Exercise description: Would you output the entries below only from the line containing "def NI_HP_IRQ_MODE : Fld := ⟨0x080, 8, 4⟩" through the line containing "def CSQ_ABORT_NET_DELAY_A : Fld", exactly as they stand and with both ends included?

Supplied data:
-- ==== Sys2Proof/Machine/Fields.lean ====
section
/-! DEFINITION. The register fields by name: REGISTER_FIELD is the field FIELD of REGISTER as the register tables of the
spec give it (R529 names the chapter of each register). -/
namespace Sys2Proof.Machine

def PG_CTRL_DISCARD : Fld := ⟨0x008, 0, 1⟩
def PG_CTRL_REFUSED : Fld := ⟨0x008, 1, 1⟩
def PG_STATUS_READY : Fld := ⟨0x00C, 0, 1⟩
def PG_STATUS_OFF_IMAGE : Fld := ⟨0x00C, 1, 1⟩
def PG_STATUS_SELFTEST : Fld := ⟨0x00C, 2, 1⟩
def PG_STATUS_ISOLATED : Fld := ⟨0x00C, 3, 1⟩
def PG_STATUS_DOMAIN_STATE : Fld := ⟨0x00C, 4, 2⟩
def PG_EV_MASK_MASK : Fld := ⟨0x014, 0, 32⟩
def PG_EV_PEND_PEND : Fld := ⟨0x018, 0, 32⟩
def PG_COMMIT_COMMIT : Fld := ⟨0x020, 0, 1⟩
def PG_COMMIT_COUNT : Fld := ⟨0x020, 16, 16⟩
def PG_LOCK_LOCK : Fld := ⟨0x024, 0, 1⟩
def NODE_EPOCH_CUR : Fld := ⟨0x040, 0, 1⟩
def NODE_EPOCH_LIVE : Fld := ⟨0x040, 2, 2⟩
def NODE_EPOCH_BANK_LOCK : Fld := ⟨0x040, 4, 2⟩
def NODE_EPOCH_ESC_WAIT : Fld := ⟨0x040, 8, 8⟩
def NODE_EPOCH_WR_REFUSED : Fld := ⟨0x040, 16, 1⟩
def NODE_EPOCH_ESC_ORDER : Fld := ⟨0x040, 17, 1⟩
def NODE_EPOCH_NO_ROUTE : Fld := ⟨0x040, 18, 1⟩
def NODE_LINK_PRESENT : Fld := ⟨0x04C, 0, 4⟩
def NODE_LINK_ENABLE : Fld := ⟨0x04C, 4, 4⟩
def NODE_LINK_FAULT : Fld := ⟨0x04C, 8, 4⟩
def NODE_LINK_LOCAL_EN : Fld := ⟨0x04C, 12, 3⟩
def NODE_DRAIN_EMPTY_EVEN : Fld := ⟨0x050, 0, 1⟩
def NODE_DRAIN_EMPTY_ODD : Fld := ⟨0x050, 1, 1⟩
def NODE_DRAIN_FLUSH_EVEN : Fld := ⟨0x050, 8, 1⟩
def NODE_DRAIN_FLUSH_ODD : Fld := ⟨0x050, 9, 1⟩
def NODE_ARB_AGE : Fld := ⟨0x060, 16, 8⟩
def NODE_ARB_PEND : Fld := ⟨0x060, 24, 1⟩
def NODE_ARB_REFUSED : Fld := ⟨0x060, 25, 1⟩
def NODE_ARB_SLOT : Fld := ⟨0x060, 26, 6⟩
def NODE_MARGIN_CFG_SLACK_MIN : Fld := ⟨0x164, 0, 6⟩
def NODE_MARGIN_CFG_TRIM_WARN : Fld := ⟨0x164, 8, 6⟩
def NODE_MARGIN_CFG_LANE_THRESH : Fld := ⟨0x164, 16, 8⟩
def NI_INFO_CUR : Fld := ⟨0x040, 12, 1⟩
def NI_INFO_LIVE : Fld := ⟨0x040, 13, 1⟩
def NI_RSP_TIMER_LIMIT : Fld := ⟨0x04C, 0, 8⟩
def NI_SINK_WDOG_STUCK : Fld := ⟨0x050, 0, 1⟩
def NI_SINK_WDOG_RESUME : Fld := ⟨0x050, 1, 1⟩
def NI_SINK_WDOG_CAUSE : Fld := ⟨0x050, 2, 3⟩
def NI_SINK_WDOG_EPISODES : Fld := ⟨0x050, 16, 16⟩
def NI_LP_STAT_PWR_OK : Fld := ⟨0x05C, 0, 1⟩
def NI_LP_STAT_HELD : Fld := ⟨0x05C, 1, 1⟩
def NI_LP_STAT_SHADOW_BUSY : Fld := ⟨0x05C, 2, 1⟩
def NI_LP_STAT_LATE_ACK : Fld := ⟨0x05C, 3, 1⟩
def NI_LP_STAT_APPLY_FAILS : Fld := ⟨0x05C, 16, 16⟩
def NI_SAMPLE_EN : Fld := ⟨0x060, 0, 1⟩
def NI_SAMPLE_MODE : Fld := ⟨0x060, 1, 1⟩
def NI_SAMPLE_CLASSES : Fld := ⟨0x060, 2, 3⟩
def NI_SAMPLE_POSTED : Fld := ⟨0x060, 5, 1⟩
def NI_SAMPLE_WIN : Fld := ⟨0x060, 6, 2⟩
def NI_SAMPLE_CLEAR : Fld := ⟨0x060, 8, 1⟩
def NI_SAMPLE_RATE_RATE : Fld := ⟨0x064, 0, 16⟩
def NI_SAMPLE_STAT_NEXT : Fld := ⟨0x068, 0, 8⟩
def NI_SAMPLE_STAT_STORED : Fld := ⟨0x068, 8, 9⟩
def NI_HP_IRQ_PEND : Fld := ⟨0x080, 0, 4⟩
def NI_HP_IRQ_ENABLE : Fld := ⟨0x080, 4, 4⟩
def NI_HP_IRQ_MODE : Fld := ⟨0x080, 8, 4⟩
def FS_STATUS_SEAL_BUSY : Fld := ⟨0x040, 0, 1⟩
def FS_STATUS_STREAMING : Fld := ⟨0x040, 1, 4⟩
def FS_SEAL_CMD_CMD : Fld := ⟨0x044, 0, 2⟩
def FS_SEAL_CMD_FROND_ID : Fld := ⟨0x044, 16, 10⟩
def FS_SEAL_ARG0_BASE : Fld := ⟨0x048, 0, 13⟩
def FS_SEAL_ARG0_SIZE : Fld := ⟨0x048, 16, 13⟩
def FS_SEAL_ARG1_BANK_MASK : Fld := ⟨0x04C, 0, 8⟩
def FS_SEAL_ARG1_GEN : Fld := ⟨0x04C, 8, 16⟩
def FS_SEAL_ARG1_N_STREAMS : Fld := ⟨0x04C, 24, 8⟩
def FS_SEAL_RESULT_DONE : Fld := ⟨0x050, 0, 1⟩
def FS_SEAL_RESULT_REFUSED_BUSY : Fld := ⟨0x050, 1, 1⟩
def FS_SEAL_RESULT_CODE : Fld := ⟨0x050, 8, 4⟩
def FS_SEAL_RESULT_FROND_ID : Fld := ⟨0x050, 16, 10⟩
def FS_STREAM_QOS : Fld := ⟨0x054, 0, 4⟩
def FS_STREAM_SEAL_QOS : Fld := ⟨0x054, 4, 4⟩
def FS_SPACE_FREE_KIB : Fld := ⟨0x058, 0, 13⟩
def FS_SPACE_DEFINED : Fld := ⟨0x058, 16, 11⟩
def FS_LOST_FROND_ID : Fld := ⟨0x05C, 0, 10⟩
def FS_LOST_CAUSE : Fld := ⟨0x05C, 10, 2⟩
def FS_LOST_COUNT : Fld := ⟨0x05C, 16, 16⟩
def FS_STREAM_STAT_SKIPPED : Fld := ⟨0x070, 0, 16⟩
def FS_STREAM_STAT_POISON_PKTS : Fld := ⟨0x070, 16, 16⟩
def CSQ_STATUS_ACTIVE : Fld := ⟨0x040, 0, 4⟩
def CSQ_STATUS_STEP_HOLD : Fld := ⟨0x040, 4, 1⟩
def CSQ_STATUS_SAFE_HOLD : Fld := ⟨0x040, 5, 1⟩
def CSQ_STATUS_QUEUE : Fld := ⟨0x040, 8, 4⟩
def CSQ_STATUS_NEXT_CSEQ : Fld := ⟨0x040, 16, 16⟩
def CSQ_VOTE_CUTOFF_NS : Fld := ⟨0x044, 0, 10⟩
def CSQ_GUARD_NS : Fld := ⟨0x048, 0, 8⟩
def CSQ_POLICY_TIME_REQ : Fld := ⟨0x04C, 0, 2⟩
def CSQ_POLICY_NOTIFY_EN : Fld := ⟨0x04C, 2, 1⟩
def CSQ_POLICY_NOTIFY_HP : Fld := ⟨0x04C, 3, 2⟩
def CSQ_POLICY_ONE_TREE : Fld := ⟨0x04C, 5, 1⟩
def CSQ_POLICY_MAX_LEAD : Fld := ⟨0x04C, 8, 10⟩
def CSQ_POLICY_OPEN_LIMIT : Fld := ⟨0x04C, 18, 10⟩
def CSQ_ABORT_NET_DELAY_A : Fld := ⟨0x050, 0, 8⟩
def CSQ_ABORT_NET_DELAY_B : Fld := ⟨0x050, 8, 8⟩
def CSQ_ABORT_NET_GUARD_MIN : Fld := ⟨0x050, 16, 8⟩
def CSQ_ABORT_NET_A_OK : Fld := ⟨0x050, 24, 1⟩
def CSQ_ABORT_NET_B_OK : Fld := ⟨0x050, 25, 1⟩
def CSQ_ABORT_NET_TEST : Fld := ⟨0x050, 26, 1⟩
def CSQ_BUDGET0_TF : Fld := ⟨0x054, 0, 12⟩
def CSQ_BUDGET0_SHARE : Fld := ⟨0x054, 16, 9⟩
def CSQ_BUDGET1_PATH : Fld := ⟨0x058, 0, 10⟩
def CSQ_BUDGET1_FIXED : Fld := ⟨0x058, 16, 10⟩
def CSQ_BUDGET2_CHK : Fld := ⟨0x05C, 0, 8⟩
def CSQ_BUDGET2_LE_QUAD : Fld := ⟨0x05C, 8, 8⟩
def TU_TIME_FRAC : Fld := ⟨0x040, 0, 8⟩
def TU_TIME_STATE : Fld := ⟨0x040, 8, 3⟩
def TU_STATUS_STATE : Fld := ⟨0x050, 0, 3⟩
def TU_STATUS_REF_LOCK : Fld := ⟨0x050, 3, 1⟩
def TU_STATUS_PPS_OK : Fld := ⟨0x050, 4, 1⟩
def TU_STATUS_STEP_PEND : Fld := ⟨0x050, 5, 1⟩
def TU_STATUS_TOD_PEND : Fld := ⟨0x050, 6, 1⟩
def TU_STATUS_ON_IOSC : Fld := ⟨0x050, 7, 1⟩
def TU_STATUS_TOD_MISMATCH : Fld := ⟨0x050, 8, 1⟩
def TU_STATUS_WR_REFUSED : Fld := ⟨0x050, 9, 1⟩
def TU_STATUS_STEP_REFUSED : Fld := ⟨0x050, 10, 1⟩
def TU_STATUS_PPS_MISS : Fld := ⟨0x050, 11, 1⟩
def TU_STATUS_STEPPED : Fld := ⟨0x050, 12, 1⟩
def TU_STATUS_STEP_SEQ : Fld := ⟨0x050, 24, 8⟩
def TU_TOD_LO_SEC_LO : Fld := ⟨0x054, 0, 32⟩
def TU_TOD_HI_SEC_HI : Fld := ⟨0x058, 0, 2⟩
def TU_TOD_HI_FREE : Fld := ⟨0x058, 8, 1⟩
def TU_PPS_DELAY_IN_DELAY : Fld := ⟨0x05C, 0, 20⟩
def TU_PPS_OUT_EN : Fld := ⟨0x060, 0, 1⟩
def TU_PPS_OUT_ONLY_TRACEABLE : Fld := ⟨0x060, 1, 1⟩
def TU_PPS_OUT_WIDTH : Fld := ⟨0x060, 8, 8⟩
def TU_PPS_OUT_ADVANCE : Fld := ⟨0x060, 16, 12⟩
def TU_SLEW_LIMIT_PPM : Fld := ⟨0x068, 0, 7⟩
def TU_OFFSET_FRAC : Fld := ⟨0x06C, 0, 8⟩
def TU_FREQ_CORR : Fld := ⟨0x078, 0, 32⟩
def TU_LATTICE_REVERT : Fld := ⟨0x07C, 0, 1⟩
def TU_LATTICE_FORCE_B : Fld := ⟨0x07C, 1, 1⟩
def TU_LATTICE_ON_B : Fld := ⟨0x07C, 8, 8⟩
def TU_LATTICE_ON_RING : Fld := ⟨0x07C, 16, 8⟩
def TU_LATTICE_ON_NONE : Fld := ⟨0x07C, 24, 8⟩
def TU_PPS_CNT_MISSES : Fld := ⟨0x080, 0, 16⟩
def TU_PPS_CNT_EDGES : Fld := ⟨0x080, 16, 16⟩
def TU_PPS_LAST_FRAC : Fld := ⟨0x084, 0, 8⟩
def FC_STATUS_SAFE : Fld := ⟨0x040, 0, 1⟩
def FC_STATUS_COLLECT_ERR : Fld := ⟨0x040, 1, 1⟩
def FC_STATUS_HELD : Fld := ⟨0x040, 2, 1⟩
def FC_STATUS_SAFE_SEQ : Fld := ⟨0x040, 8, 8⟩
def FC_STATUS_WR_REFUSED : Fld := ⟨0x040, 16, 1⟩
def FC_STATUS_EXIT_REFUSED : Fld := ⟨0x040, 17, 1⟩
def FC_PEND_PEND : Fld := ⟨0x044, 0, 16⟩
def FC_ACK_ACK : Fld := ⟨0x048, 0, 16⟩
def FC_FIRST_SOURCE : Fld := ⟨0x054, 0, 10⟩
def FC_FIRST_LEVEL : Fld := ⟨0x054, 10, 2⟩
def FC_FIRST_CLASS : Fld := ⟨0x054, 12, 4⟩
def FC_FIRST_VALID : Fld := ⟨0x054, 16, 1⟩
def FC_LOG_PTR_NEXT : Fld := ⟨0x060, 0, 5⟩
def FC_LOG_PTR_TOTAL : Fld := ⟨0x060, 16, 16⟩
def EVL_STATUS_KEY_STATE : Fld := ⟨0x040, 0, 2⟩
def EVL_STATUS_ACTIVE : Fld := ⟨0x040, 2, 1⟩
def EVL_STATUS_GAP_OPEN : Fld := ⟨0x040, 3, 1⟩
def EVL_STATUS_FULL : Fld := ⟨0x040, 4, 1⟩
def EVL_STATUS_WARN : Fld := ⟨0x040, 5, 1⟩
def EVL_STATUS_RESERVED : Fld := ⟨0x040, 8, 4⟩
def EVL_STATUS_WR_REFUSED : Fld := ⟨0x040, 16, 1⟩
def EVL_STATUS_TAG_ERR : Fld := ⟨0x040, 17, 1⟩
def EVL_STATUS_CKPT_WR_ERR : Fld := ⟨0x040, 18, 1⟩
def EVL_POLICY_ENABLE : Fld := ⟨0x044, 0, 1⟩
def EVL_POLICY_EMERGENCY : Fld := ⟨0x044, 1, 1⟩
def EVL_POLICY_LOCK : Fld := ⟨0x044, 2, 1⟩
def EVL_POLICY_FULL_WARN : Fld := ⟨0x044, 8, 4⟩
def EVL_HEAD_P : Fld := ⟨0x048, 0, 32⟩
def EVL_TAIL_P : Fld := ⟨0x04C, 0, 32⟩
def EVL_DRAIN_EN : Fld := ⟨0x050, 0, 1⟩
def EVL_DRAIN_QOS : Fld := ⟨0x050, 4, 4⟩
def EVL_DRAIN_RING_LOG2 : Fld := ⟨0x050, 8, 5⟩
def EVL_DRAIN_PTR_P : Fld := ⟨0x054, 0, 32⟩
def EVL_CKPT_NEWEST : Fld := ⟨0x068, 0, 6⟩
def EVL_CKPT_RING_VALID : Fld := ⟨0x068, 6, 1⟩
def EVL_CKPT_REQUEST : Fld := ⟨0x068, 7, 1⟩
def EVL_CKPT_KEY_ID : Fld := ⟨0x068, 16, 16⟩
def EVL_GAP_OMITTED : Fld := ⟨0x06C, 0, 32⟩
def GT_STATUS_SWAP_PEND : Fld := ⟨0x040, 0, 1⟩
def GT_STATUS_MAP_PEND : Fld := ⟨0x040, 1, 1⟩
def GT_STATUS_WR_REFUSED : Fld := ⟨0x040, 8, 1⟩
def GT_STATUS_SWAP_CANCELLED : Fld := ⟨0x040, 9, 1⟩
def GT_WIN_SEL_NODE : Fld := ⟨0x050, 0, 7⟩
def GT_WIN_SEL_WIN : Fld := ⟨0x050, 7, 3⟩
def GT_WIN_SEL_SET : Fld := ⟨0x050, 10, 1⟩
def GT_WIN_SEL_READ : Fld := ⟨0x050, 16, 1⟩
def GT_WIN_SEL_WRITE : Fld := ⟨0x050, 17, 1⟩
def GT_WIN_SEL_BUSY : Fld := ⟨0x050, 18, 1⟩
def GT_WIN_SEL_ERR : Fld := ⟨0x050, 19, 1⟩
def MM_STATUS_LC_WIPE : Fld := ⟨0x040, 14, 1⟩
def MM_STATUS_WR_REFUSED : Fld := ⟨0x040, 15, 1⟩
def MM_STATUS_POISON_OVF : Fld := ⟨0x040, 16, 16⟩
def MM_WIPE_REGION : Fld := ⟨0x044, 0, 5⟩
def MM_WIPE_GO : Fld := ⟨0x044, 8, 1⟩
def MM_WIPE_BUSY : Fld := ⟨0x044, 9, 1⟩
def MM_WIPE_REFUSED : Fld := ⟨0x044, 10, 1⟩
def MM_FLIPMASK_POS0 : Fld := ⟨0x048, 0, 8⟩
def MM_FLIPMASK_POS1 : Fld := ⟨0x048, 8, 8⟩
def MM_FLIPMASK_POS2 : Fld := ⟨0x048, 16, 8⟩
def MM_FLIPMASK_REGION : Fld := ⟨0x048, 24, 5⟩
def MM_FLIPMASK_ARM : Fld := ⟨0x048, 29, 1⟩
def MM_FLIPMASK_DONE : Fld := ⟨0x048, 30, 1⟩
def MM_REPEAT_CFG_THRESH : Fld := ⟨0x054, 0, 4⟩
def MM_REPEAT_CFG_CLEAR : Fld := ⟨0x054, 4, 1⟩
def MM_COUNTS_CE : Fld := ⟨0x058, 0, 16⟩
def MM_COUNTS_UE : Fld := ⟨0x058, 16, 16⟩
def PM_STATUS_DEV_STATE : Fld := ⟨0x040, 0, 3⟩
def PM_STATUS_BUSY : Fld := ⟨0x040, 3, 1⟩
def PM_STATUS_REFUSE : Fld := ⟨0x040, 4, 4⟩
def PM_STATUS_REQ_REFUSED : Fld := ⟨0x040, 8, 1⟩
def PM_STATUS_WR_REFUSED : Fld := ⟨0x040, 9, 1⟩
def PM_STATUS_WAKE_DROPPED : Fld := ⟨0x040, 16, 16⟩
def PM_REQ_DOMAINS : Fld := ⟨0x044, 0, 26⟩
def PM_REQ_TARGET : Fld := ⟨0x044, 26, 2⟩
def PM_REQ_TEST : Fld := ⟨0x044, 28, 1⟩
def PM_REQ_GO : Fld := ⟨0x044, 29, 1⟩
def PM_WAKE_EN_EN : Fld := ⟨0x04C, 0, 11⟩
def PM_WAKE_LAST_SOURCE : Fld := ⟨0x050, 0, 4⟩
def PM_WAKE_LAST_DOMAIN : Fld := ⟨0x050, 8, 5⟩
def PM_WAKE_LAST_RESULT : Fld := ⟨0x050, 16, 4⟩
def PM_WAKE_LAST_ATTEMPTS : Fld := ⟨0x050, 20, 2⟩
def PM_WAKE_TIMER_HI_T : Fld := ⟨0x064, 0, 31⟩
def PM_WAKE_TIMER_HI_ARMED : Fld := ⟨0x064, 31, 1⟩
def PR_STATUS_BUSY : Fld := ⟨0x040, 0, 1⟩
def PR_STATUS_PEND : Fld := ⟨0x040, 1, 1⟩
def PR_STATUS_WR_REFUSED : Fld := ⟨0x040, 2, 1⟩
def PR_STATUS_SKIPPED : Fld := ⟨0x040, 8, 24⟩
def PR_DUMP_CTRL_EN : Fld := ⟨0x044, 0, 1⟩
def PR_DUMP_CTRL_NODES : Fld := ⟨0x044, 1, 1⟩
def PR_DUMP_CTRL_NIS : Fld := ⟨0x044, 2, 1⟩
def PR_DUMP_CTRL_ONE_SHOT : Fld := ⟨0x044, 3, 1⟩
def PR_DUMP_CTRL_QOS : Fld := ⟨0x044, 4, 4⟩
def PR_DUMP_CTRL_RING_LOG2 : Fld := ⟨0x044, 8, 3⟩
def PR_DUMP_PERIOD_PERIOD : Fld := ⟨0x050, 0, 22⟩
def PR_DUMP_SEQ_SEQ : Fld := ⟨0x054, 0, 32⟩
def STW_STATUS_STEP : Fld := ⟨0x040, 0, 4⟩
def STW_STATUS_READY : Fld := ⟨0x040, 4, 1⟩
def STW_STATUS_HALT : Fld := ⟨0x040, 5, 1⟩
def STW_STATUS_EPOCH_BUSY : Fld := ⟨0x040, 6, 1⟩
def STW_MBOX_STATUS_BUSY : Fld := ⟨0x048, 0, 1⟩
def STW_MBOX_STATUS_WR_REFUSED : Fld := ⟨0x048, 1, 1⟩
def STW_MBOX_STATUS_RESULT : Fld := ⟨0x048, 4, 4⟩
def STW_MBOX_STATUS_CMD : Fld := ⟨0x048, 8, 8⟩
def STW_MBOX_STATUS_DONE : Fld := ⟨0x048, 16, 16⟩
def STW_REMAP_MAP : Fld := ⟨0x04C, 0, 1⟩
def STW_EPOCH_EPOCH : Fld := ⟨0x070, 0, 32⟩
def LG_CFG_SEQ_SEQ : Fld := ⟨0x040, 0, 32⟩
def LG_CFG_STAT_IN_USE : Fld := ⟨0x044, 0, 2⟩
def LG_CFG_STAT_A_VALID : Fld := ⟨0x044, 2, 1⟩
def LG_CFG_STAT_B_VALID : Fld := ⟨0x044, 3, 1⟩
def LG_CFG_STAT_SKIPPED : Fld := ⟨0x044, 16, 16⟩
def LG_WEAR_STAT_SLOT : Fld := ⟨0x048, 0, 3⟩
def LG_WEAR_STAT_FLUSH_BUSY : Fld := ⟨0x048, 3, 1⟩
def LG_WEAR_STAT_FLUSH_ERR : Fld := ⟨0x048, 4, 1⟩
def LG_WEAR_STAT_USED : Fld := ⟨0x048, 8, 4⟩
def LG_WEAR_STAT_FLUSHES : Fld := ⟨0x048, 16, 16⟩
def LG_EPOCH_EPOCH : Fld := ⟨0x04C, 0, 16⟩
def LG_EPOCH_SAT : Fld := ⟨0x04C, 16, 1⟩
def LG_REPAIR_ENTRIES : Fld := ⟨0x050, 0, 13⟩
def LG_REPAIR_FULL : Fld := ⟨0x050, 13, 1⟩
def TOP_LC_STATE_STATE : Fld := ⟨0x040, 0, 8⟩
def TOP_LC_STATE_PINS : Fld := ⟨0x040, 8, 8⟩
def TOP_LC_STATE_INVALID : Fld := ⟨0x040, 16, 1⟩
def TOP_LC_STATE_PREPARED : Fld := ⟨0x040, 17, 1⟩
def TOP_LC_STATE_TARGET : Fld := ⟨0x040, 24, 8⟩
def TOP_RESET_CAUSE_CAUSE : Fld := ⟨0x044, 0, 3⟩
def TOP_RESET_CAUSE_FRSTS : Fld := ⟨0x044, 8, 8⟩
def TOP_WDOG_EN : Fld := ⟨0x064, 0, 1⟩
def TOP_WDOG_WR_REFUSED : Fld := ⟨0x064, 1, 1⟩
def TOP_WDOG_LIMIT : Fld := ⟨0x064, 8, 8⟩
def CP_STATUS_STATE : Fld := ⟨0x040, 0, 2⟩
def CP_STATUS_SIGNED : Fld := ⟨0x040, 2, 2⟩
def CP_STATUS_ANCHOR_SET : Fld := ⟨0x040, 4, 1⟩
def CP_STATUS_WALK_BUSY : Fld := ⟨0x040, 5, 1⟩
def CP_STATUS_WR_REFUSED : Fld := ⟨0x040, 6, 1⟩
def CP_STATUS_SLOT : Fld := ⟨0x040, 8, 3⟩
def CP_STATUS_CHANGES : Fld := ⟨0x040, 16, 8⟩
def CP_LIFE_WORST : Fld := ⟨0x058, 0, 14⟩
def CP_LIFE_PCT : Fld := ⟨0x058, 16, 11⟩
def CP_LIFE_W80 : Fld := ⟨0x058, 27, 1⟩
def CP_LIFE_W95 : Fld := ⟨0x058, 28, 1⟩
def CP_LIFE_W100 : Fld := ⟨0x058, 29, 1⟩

Your solution:
def NI_HP_IRQ_MODE : Fld := ⟨0x080, 8, 4⟩
def FS_STATUS_SEAL_BUSY : Fld := ⟨0x040, 0, 1⟩
def FS_STATUS_STREAMING : Fld := ⟨0x040, 1, 4⟩
def FS_SEAL_CMD_CMD : Fld := ⟨0x044, 0, 2⟩
def FS_SEAL_CMD_FROND_ID : Fld := ⟨0x044, 16, 10⟩
def FS_SEAL_ARG0_BASE : Fld := ⟨0x048, 0, 13⟩
def FS_SEAL_ARG0_SIZE : Fld := ⟨0x048, 16, 13⟩
def FS_SEAL_ARG1_BANK_MASK : Fld := ⟨0x04C, 0, 8⟩
def FS_SEAL_ARG1_GEN : Fld := ⟨0x04C, 8, 16⟩
def FS_SEAL_ARG1_N_STREAMS : Fld := ⟨0x04C, 24, 8⟩
def FS_SEAL_RESULT_DONE : Fld := ⟨0x050, 0, 1⟩
def FS_SEAL_RESULT_REFUSED_BUSY : Fld := ⟨0x050, 1, 1⟩
def FS_SEAL_RESULT_CODE : Fld := ⟨0x050, 8, 4⟩
def FS_SEAL_RESULT_FROND_ID : Fld := ⟨0x050, 16, 10⟩
def FS_STREAM_QOS : Fld := ⟨0x054, 0, 4⟩
def FS_STREAM_SEAL_QOS : Fld := ⟨0x054, 4, 4⟩
def FS_SPACE_FREE_KIB : Fld := ⟨0x058, 0, 13⟩
def FS_SPACE_DEFINED : Fld := ⟨0x058, 16, 11⟩
def FS_LOST_FROND_ID : Fld := ⟨0x05C, 0, 10⟩
def FS_LOST_CAUSE : Fld := ⟨0x05C, 10, 2⟩
def FS_LOST_COUNT : Fld := ⟨0x05C, 16, 16⟩
def FS_STREAM_STAT_SKIPPED : Fld := ⟨0x070, 0, 16⟩
def FS_STREAM_STAT_POISON_PKTS : Fld := ⟨0x070, 16, 16⟩
def CSQ_STATUS_ACTIVE : Fld := ⟨0x040, 0, 4⟩
def CSQ_STATUS_STEP_HOLD : Fld := ⟨0x040, 4, 1⟩
def CSQ_STATUS_SAFE_HOLD : Fld := ⟨0x040, 5, 1⟩
def CSQ_STATUS_QUEUE : Fld := ⟨0x040, 8, 4⟩
def CSQ_STATUS_NEXT_CSEQ : Fld := ⟨0x040, 16, 16⟩
def CSQ_VOTE_CUTOFF_NS : Fld := ⟨0x044, 0, 10⟩
def CSQ_GUARD_NS : Fld := ⟨0x048, 0, 8⟩
def CSQ_POLICY_TIME_REQ : Fld := ⟨0x04C, 0, 2⟩
def CSQ_POLICY_NOTIFY_EN : Fld := ⟨0x04C, 2, 1⟩
def CSQ_POLICY_NOTIFY_HP : Fld := ⟨0x04C, 3, 2⟩
def CSQ_POLICY_ONE_TREE : Fld := ⟨0x04C, 5, 1⟩
def CSQ_POLICY_MAX_LEAD : Fld := ⟨0x04C, 8, 10⟩
def CSQ_POLICY_OPEN_LIMIT : Fld := ⟨0x04C, 18, 10⟩
def CSQ_ABORT_NET_DELAY_A : Fld := ⟨0x050, 0, 8⟩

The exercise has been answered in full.